Hi @Odd anon, thanks for the feedback and questions. 

1. To your point about copying the Community Prediction: It's true that if you copy the CP at all times you would indeed receive a high Baseline Accuracy score. The CP is generally a great forecast! Now, CP hidden periods do mitigate this issue somewhat. We are monitoring user behavior on this front, and will address it if it becomes an issue. We do have some ideas in our scoring trade-offs doc for further ways to address CP copying, e.g.: 

We could have a leaderboard that only considers the last prediction made before the hidden period ends to calculate Peer scores. This largely achieves the goal above: it rewards judgement, it does not require updates or tracking the news constantly. It does not reward finding stale questions.

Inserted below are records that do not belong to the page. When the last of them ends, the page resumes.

-- ==== Sys2Proof/Tests/Slice0.lean ====
section
/-! SUPPORT. Tests/Slice0.lean: decoding, well-formedness, witnesses of the statements' hypotheses, single steps. -/

set_option Elab.async false

namespace Sys2Proof.Tests

open Sys2Proof Sys2Proof.Machine

/-! ### States the tests run on -/

/-- Tables at 0x100000 that map the pages of 0x40000 (COH, code), 0x50000 (COH), 0x60000 (COH, versioned), 0x70000 (DEV, the
register space), 0x80000 (COH, a host page), 0x90000 (COH, executable, S mode only) and 0xA0000 (PRIV), and the 512 MiB at
0x20000000 (COH), with data in the first frame. -/
def testMem : Memory :=
  [(0x100000, 0x01), (0x100002, 0x11), (0x100007, 0x80), (0x110000, 0x01), (0x110002, 0x12), (0x110007, 0x80), (0x110008, 0x2B), (0x110009, 0xC0), (0x11000B, 0x20),
   (0x120020, 0x2D), (0x120022, 0x28), (0x120028, 0x2B), (0x12002A, 0x20), (0x120030, 0x2B), (0x120031, 0x02), (0x120032, 0x22),
   (0x120038, 0x3B), (0x12003E, 0x04), (0x120040, 0x2B), (0x120041, 0x20), (0x120042, 0x01), (0x120046, 0x08),
   (0x120048, 0x27), (0x12004A, 0x24), (0x120050, 0x0B), (0x120052, 0x26), (0x200100, 0x78), (0x200101, 0x56), (0x200107, 0x80), (0x220000, 0x11)]

/-- A task whose code lies at 0x40000, with a lease over the pages of `testMem`. -/
def testTask : Task :=
  { Task.empty with
    id := 1, part := 1, queue := 3, ptbase := 0x100000, nqbase := 0x200200
    kernel := { Kernel.empty with entry := 0x40000, codelen := 0x1000 }
    ranges := [(0, ⟨0x50000, 0x60000, true⟩)]
    pairs := [(0, 0)] }

/-- x registers: x1 = 1, x2 = -2, x3 = 0x50100, x4 = 7, x5 = 0x60000, x6 = 0x70018. -/
def testXs : Vector W64 32 :=
  ((((((Vector.replicate 32 (0 : W64)).setIfInBounds 1 1).setIfInBounds 2 0xFFFFFFFFFFFFFFFE).setIfInBounds 3
    0x50100).setIfInBounds 4 7).setIfInBounds 5 0x60000).setIfInBounds 6 0x70018

/-- A thread of that task in U mode. -/
def testThread : Thread :=
  { Thread.reset with
    task := 1, run := .running, xs := testXs, pc := 0x40008
    tr := { TrapRegs.reset with trapvec := 0x7000 }
    sr := { SRegs.reset with weight := 1, divided := 1, groups := 0xFFFF, target := 16, vl := 100 } }

/-- One thread in U mode. -/
def testU : State :=
  { State.reset with
    th := testThread, tasks := [testTask], mem := testMem, nextTask := 1
    boot := { Boot.reset with stage := 2 } }

/-- The same thread in S mode. -/
def testS : State := { testU with th := { testThread with smode := true } }

/-- A result that is not an error satisfies a test. -/
def okAnd {ε α : Type} (r : Except ε α) (p : α → Bool) : Bool :=
  match r with
  | .ok a => p a
  | .error _ => false

/-- An outcome that is a next state satisfies a test. -/
def nextAnd (r : Host.Outcome State Fault Refusal) (p : State → Bool) : Bool :=
  match r with
  | .next t => p t
  | _ => false

/-- What a test with `okAnd` shows: the result exists and satisfies the test. -/
theorem okAnd_exists {ε α : Type} {r : Except ε α} {p : α → Bool} (h : okAnd r p = true) : ∃ a, r = .ok a ∧ p a = true := by
  cases r with
  | ok a => exact ⟨a, rfl, h⟩
  | error _ => cases h

theorem test_memory_is_canonical : testU.mem.wf = true := by decide
/-! ### Decoding: words written out field by field from R61 and R65 to R70 -/

theorem test_decode_scalar_integer_1 :
    decode 0b0_00000001_000101_000110_010001_000000_0000_000_000_000000_000000000000001 = .ok (.add ⟨5, 6, 17, 0, 0, 0, 0, 0, 1⟩) ∧
    decode 0b0_00000010_000101_000110_010001_000000_0000_000_000_000000_000000000000001 = .ok (.sub ⟨5, 6, 17, 0, 0, 0, 0, 0, 1⟩) ∧
    decode 0b0_00000011_000101_000110_010001_000000_0000_000_000_000000_000000000000000 = .ok (.and ⟨5, 6, 17, 0, 0, 0, 0, 0, 0⟩) ∧
    decode 0b0_00000100_000101_000110_010001_000000_0000_000_000_000000_000000000000000 = .ok (.or ⟨5, 6, 17, 0, 0, 0, 0, 0, 0⟩) ∧
    decode 0b0_00000101_000101_000110_010001_000000_0000_000_000_000000_000000000000000 = .ok (.xor ⟨5, 6, 17, 0, 0, 0, 0, 0, 0⟩) ∧
    decode 0b0_00000110_000101_000110_010001_000000_0000_000_000_000000_000000000000000 = .ok (.shl ⟨5, 6, 17, 0, 0, 0, 0, 0, 0⟩) := by decide

theorem test_decode_scalar_integer_2 :
    decode 0b0_00000111_000101_000110_010001_000000_0000_000_000_000000_000000000000000 = .ok (.shr ⟨5, 6, 17, 0, 0, 0, 0, 0, 0⟩) ∧
    decode 0b0_00001000_000101_000110_010001_000000_0000_000_000_000000_000000000000000 = .ok (.sra ⟨5, 6, 17, 0, 0, 0, 0, 0, 0⟩) ∧
    decode 0b0_00001001_000101_000110_010001_000000_0000_000_000_000000_000000000000000 = .ok (.mul ⟨5, 6, 17, 0, 0, 0, 0, 0, 0⟩) ∧
    decode 0b0_00001010_000101_000110_010001_000000_0000_000_000_000000_000000000000001 = .ok (.mulh ⟨5, 6, 17, 0, 0, 0, 0, 0, 1⟩) ∧
    decode 0b0_00001011_000101_000110_010001_000000_0000_000_000_000000_000000000000001 = .ok (.div ⟨5, 6, 17, 0, 0, 0, 0, 0, 1⟩) ∧
    decode 0b0_00001100_000101_000110_010001_000000_0000_000_000_000000_000000000000001 = .ok (.rem ⟨5, 6, 17, 0, 0, 0, 0, 0, 1⟩) := by decide
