-- ==== Sys2Proof/Machine/Flags.lean ====
section
/-! DEFINITION. The status register (spec/10_state.md R25, R41): the numbers of the error codes and the word the host
reads. BVALID is set by UNPACK alone and cleared as `State.contChanged` says. -/

namespace Sys2Proof.Machine

/-- The number of an error code (R251). -/
def ErrCode.code : ErrCode → BitVec 4
  | .none => 0
  | .malformedContainer => 1
  | .undecodableTail => 2
  | .missingSymbol => 3
  | .contOverflow => 4
  | .textOverflow => 5
  | .sequence => 6
  | .illegalCmd => 7

/-- STATUS as the host reads it: LASTOP in 15:8, BVALID in 5, ESTICKY in 4, ERR in 3:0, all else 0 (R25). -/
def State.statusWord (s : State) : Word :=
  0#16 ++ s.lastop ++ 0#2 ++ BitVec.ofBool s.bvalid ++ BitVec.ofBool s.esticky ++ s.err.code

/-- An accepted host write to the CONT window or to CLEN: the container is now `cont`, and BLEN and PAD no longer describe
it, so BVALID is cleared (R25, R68 (c), R73). -/
def State.contChanged (s : State) (cont : List Byte) : State := { s with cont := cont, bvalid := false }

end Sys2Proof.Machine
end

Have a look here, and let us know what you think! (We also have some ideas we're tinkering with that are not listed in that doc, like accuracy metrics that don't include forecasts that are on the CP or +/- some delta.)

2. On indicating confidence:  You'll see in the tradeoffs doc that we're also considering the idea of letting users exclude a particular forecast from their peer score (Idea # 3), which could somewhat address this. (Interestingly, indicating confidence was attempted at Good Judgment Project, but ultimately didn't work and was abandoned.) 

We're continuing to develop ideas on the above, and we'd definitely welcome further feedback!